BEGIN

/-! ### The node section (R25, Table 2-6) -/

/-- The partitions of the map serve with the entry's cores, stacks and threads. -/
theorem getP_applyNode_valid {clk : Clock} {i : Image} {n : Node} {p : Nat} {x : PtnEntry} (hp : p < 8) (hx : i.node.map[p]? = some x) (hv : x.valid = true) :
    getP (applyNode clk i n) p = { getP n p with ent := x, st := .inService, share := x.threads, epochAt := clk.node } := by
  unfold getP applyNode
  simp only [modLnk_ptns]
  rw [foldNode_inv Node.ptns _ (qosImage i.node.qos) (fun _ _ => rfl), modMem_ptns]
  refine (vget_mapIdx _ _ hp).trans ?_
  simp [hx, hv]
theorem getP_applyNode_absent {clk : Clock} {i : Image} {n : Node} {p : Nat} (hp : p < 8) (hx : ∀ x, i.node.map[p]? = some x → x.valid = false) :
    getP (applyNode clk i n) p = { getP n p with ent := {}, st := .absent } := by
  unfold getP applyNode
  simp only [modLnk_ptns]
  rw [foldNode_inv Node.ptns _ (qosImage i.node.qos) (fun _ _ => rfl), modMem_ptns]
  refine (vget_mapIdx _ _ hp).trans (if_neg ?_)
  cases hm : i.node.map[p]? with
  | none => simp
  | some x => simp [hx x hm]
theorem enabled_applyNode {clk : Clock} {i : Image} {n : Node} {f : Nat} (hf : f < 64) :
    (getFn (applyNode clk i n) f).enabled = decide (f ≤ min (min 63 i.node.totalVfs) i.node.numVfs) := by
  unfold getFn applyNode
  simp only [modLnk_fns]
  rw [foldNode_inv Node.fns _ (qosImage i.node.qos) (fun _ _ => rfl), modMem_fns]
  exact congrArg Fn.enabled (vget_mapIdx _ _ hf)
theorem applyNode_boot (clk : Clock) (i : Image) (n : Node) : (applyNode clk i n).boot = n.boot := by
  unfold applyNode
  simp only [modLnk_boot]
  rw [foldNode_inv Node.boot _ (qosImage i.node.qos) (fun _ _ => rfl), modMem_boot]
theorem applyNode_pins (clk : Clock) (i : Image) (n : Node) : (applyNode clk i n).pins = n.pins := by
  unfold applyNode
  simp only [modLnk_pins]
  rw [foldNode_inv Node.pins _ (qosImage i.node.qos) (fun _ _ => rfl), modMem_pins]

/-- What the clause on the node section speaks of: the boot, the pins, the partitions and which functions are enabled. -/
def bootView (n : Node) : Boot × Pins × Vector Ptn 8 × (Nat → Bool) := (n.boot, n.pins, n.ptns, fun f => (getFn n f).enabled)
theorem bootView_eq_iff {n m : Node} : bootView n = bootView m ↔ n.boot = m.boot ∧ n.pins = m.pins ∧ n.ptns = m.ptns ∧ ∀ f, (getFn n f).enabled = (getFn m f).enabled := by
  simp only [bootView, Prod.mk.injEq, funext_iff]
theorem bootView_raiseAt (code f : Nat) (n : Node) : bootView (raiseAt code f n) = bootView n := by
  have henabled : (fun k => (getFn (raiseAt code f n) k).enabled) = fun k => (getFn n k).enabled := by
    funext k
    unfold getFn
    rw [raiseAt_fns, vget_vmod]
    split <;> rfl
  simp only [bootView, henabled, raiseAt_boot, raiseAt_pins, raiseAt_ptns]
theorem bootView_settleLink (l : Nat) (n : Node) : bootView (settleLink l n) = bootView n := by
  unfold settleLink
  dsimp only
  split
  · rfl
  · split
    · rfl
    · exact bootView_raiseAt _ _ _
theorem bootView_startTrain (clk : Clock) (l : Nat) (n : Node) : bootView (startTrain clk l n) = bootView n := bootView_settleLink l _
/-- The links that train, and the cores that are bound, change nothing of it. -/
theorem bootView_nodeSectionApplied {clk : Clock} {i : Image} {n : Node} (hi : n.boot.image = some i) (hm : n.boot.mapRead = true) (h6 : n.boot.step < 6) :
    bootView (nodeSectionApplied clk n) = bootView (toStep 6 (applyNode clk i n)) := by
  have hbind : ∀ m : Node, bootView (toStep 6 (if m.boot.mapGood then bindCores m else m)) = bootView (toStep 6 m) := by
    intro m
    split <;> rfl
  have htrain : ∀ (l : Nat) (m : Node), bootView (if (getL m l).enable then startTrain clk l m else m) = bootView m := by
    intro l m
    split
    · exact bootView_startTrain clk l m
    · rfl
  simp only [nodeSectionApplied, hi]
  rw [if_neg (by simp [hm]; omega), foldNode_inv bootView _ _ htrain, hbind]

theorem nodeSectionApplied_step {clk : Clock} {i : Image} {n : Node} (hi : n.boot.image = some i) (hm : n.boot.mapRead = true) (h6 : n.boot.step < 6) :
    (nodeSectionApplied clk n).boot.step = 6 := by
  obtain ⟨hboot, -, -, -⟩ := bootView_eq_iff.mp (bootView_nodeSectionApplied (clk := clk) hi hm h6)
  rw [hboot, toStep, modBoot_boot, applyNode_boot]
  exact Nat.max_eq_right (by omega)
theorem nodeSectionApplied_pins {clk : Clock} {i : Image} {n : Node} (hi : n.boot.image = some i) (hm : n.boot.mapRead = true) (h6 : n.boot.step < 6) :
    (nodeSectionApplied clk n).pins = n.pins := by
  obtain ⟨-, hpins, -, -⟩ := bootView_eq_iff.mp (bootView_nodeSectionApplied (clk := clk) hi hm h6)
  rw [hpins, toStep, modBoot_pins, applyNode_pins]
theorem getP_nodeSectionApplied {clk : Clock} {i : Image} {n : Node} (p : Nat) (hi : n.boot.image = some i) (hm : n.boot.mapRead = true) (h6 : n.boot.step < 6) :
    getP (nodeSectionApplied clk n) p = getP (applyNode clk i n) p := by
  obtain ⟨-, -, hptns, -⟩ := bootView_eq_iff.mp (bootView_nodeSectionApplied (clk := clk) hi hm h6)
  rw [getP, hptns, toStep, modBoot_ptns, getP]
theorem enabled_nodeSectionApplied {clk : Clock} {i : Image} {n : Node} {f : Nat} (hi : n.boot.image = some i) (hm : n.boot.mapRead = true) (h6 : n.boot.step < 6) (hf : f < 64) :
    (getFn (nodeSectionApplied clk n) f).enabled = decide (f ≤ min (min 63 i.node.totalVfs) i.node.numVfs) := by
  obtain ⟨-, -, -, hfns⟩ := bootView_eq_iff.mp (bootView_nodeSectionApplied (clk := clk) hi hm h6)
  rw [hfns, toStep, getFn_modBoot, enabled_applyNode hf]

/-! ### Counters that the image creates (R18) -/

theorem bootFix_ptn {c : Clock} {n : Node} {p : Nat} (hp : p < 8) (h : n.pins.perst = true) :
    vget (bootFix c n).ptn p = if (getP n p).st = .absent then none else some ((vget c.ptn p).getD c.node) := by
  rw [bootFix, if_neg (by simp [h])]
  refine (vget_mapIdx _ _ hp).trans ?_
  simp only [beq_iff_eq]
theorem alive_perst {n : Node} (h : alive n = true) : n.pins.perst = true := ((Bool.and_eq_true _ _).mp h).1
theorem bootUp_ok {e : Env} {s : State} {b : Clock → Node → Node} (ha : alive (nodeOf e s) = true) : runBootUp e b s = .next (endsBoot e s (b (clkOf e s) (nodeOf e s))) := by
  rw [runBootUp, boot_ok, if_pos ha]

END

• [YOUR OBJECTIVE]:
When a line in the data contains "hfns", return it as written.

• [ANSWER BOX]:
  obtain ⟨-, -, -, hfns⟩ := bootView_eq_iff.mp (bootView_nodeSectionApplied (clk := clk) hi hm h6)
  rw [hfns, toStep, getFn_modBoot, enabled_applyNode hf]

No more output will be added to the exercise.